What is a good source for woven brake lining? I need 1/4 x 2 and 1/4  1-1/2, about 8 feet of each.

[mikewest]

Joe I have the place to get the lining. Rochester Clutch and brake is a friend of mine. We can sell you what you want or Ill get you a price on installed. 

[JV Puleo]

Thanks Mike... I don't need it right away but I'm getting close.

In fact, I took a break from the machine work this morning and removed the lining from one of the rear external bands. These still need more cleaning but the hot tank did a great job of getting the old paint off. The rivets are solid and weren't countersunk...something I don't remember seeing before. They were something of a chore to remove without damaging anything.

 

 

With that done, I went back to the offset bushing I've already made twice. Let's hope the third time is a charm. Setting it up was easy enough (since I've done it before).
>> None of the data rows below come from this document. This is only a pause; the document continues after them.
theorem State.showStore_eff {s : State}
    (hW : Sub 0x8 W) (h : Eff W s₀ s)  : Eff W s₀ (State.showStore s) := by
  unfold State.showStore
  repeat' first
    | with_reducible assumption
    | (extract_lets +onlyGivenNames v; refine (fun (hv : Eff W s₀ v) => ?_) ?_; clear_value v; rotate_left; subst v)
    | (extract_lets +onlyGivenNames v; clear_value v)
    | with_reducible refine Eff.foldl _ (fun _ _ _ => ?_) ?_
    | with_reducible apply State.setRegs_eff
    | with_reducible apply State.setReg64_eff

theorem State.putStore_eff {s : State} {d : StoreData}
    (hW : Sub 0x200000000000000008 W) (h : Eff W s₀ s)  : Eff W s₀ (State.putStore s d) := by
  unfold State.putStore
  repeat' first
    | with_reducible assumption
    | ((with_reducible refine Sub.trans ?_ hW); exact rfl)
    | (extract_lets +onlyGivenNames v; clear_value v)
    | with_reducible apply State.showStore_eff
    | with_reducible apply State.updAon_eff

theorem State.journal_eff {s : State} {code : Nat} {arg1 : Nat} {arg2 : Nat} {detail : Nat}
    (hW : Sub 0x200000000000000008 W) (h : Eff W s₀ s)  : Eff W s₀ (State.journal s code arg1 arg2 detail) := by
  unfold State.journal
  repeat' first
    | with_reducible assumption
    | (extract_lets +onlyGivenNames v; clear_value v)
    | with_reducible apply Eff.ite
    | with_reducible apply State.putStore_eff

theorem State.flashErase_eff {s : State} {off : Nat} {n : Nat}
    (hW : Sub 0x400000000000000000 W) (h : Eff W s₀ s)  : Eff W s₀ (State.flashErase s off n) := by
  unfold State.flashErase
  repeat' first
    | ((with_reducible refine EffL.mk ?_); constructor <;> first | (intro _; with_reducible rfl) | exact fun e => hW.no rfl e)
    | (extract_lets +onlyGivenNames v; have hp := v.flash; clear hp; subst v)
    | (refine Eff.lit ?_ rfl ?_; with_reducible assumption)

theorem State.flashWrite_eff {s : State} {off : Nat} {bs : List Byte}
    (hW : Sub 0x400000000000000000 W) (h : Eff W s₀ s)  : Eff W s₀ (State.flashWrite s off bs) := by
  unfold State.flashWrite
  repeat' first
    | ((with_reducible refine EffL.mk ?_); constructor <;> first | (intro _; with_reducible rfl) | exact fun e => hW.no rfl e)
    | (extract_lets +onlyGivenNames v; have hp := v.flash; clear hp; subst v)
    | (refine Eff.lit ?_ rfl ?_; with_reducible assumption)

theorem State.raiseFloor_eff {s : State}
    (hW : Sub 0x600000000000000008 W) (h : Eff W s₀ s)  : Eff W s₀ (State.raiseFloor s) := by
  unfold State.raiseFloor
  repeat' first
    | with_reducible assumption
    | ((with_reducible refine Sub.trans ?_ hW); exact rfl)
    | (extract_lets +onlyGivenNames v; clear_value v)
    | with_reducible apply State.flashWrite_eff
    | with_reducible apply State.flashErase_eff
    | with_reducible apply State.journal_eff

theorem State.advanceCounter_eff {s : State}
    (hW : Sub 0x600000000000000008 W) (h : Eff W s₀ s)  : Eff W s₀ (State.advanceCounter s) := by
  unfold State.advanceCounter
  repeat' first
    | with_reducible assumption
    | ((with_reducible refine Sub.trans ?_ hW); exact rfl)
    | (extract_lets +onlyGivenNames v; refine (fun (hv : Eff W s₀ v) => ?_) ?_; clear_value v; rotate_left; subst v)
    | (extract_lets +onlyGivenNames v; clear_value v)
    | (extract_lets +onlyGivenNames v; subst v)
    | with_reducible apply Eff.ite
    | with_reducible apply State.raiseFloor_eff
    | with_reducible apply State.putStore_eff
    | with_reducible apply State.setFld_eff
    | with_reducible apply State.setReg_eff
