-- ==== Sys2Proof/Laws/EffJtag.lean ====
section
/-!
SUPPORT. Laws/EffJtag.lean: which fields of the state every operation of Machine/Jtag.lean may change.
-/
namespace Sys2Proof.Machine

variable {W : Nat} {s₀ : State}

theorem State.tap_eff {s : State} {j : JtagState}
    (hW : Sub 0x2000000000000000000 W) (h : Eff W s₀ s)  : Eff W s₀ (State.tap s j) := by
  unfold State.tap
  repeat' first
    | with_reducible assumption
    | ((with_reducible refine EffL.mk ?_); constructor <;> first | (intro _; with_reducible rfl) | exact fun e => hW.no rfl e)
    | with_reducible apply Eff.ite
    | (refine Eff.lit ?_ rfl ?_; with_reducible assumption)

theorem execTapReset_eff {s : State}
    (hW : Sub 0x2000000000000000000 W) (h : Eff W s₀ s)  : EffX W s₀ (execTapReset s) := by
  unfold execTapReset
  repeat' first
    | with_reducible assumption
    | (extract_lets +onlyGivenNames v; clear_value v)
    | with_reducible apply EffX.of_next
    | with_reducible apply State.tap_eff

theorem execIdcode_eff {s : State}
    (hW : Sub 0x2000000000000000000 W) (h : Eff W s₀ s)  : EffX W s₀ (execIdcode s) := by
  unfold execIdcode
  repeat' first
    | with_reducible assumption
    | (extract_lets +onlyGivenNames v; clear_value v)
    | with_reducible apply EffX.of_next
    | with_reducible apply State.tap_eff

theorem execSamplePreload_eff {pads : BitVec 79} {cells : BitVec 79} {s : State}
    (hW : Sub 0x2000000000000000000 W) (h : Eff W s₀ s)  : EffX W s₀ (execSamplePreload pads cells s) := by
  unfold execSamplePreload
  repeat' first
    | with_reducible assumption
    | with_reducible apply EffX.of_next
    | with_reducible apply State.tap_eff

theorem execExtest_eff {pads : BitVec 79} {s : State}
    (hW : Sub 0x2000000000000000000 W) (h : Eff W s₀ s)  : EffX W s₀ (execExtest pads s) := by
  unfold execExtest
  repeat' first
    | with_reducible assumption
    | (extract_lets +onlyGivenNames v; clear_value v)
    | with_reducible apply EffX.of_next
    | with_reducible apply State.tap_eff

theorem execHighz_eff {s : State}
    (hW : Sub 0x2000000000000000000 W) (h : Eff W s₀ s)  : EffX W s₀ (execHighz s) := by
  unfold execHighz
  repeat' first
    | with_reducible assumption
    | (extract_lets +onlyGivenNames v; clear_value v)
    | with_reducible apply EffX.of_next
    | with_reducible apply State.tap_eff

theorem execClamp_eff {s : State}
    (hW : Sub 0x2000000000000000000 W) (h : Eff W s₀ s)  : EffX W s₀ (execClamp s) := by
  unfold execClamp
  repeat' first
    | with_reducible assumption
    | (extract_lets +onlyGivenNames v; clear_value v)
    | with_reducible apply EffX.of_next
    | with_reducible apply State.tap_eff

theorem execBypass_eff {s : State}
    (hW : Sub 0x2000000000000000000 W) (h : Eff W s₀ s)  : EffX W s₀ (execBypass s) := by
  unfold execBypass
  repeat' first
    | with_reducible assumption
    | (extract_lets +onlyGivenNames v; clear_value v)
    | with_reducible apply EffX.of_next
    | with_reducible apply State.tap_eff

theorem execDebug_eff {s : State}
    (hW : Sub 0x2000000000000000002 W) (h : Eff W s₀ s)  : EffX W s₀ (execDebug s) := by
  unfold execDebug
  repeat' first
    | with_reducible assumption
    | ((with_reducible refine Sub.trans ?_ hW); exact rfl)
    | (extract_lets +onlyGivenNames v; clear_value v)
    | with_reducible apply EffX.of_next
    | with_reducible apply Eff.ite
    | with_reducible apply State.tap_eff
    | with_reducible apply State.draw_eff

end Sys2Proof.Machine
end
I bored it with the special .748 reamer/cutter I had ground.

 

 

Which did a perfect job...hole is .002 undersize.

 

 

Then I used the alignment tool I'd made to get it the hole square with the back edge.

 

 

I pressed it in and then honed it to fit the brake actuating shaft. So far, so good.

 

 

The next step was to face the bushing and sleeve off flush with the front edge. Since both are at an angle I used this huge countersink with a long arbor so it will bear on the inner surface of the bushing. I tried several ways of turning this. Oddly enough, turning it by hand seemed to work best. I do not want to use an electric drill.

 

 

In this case, slow and precise are what is called for so even though it took time, the result was about as good as I could hope for.

 

 

I'm not sure if it's perfect...in fact, I don't know if the front of the casting is perfectly parallel with the rear. Being Mitchell, it probably isn't. It's actually better than it looks here and a whole lot better than it was.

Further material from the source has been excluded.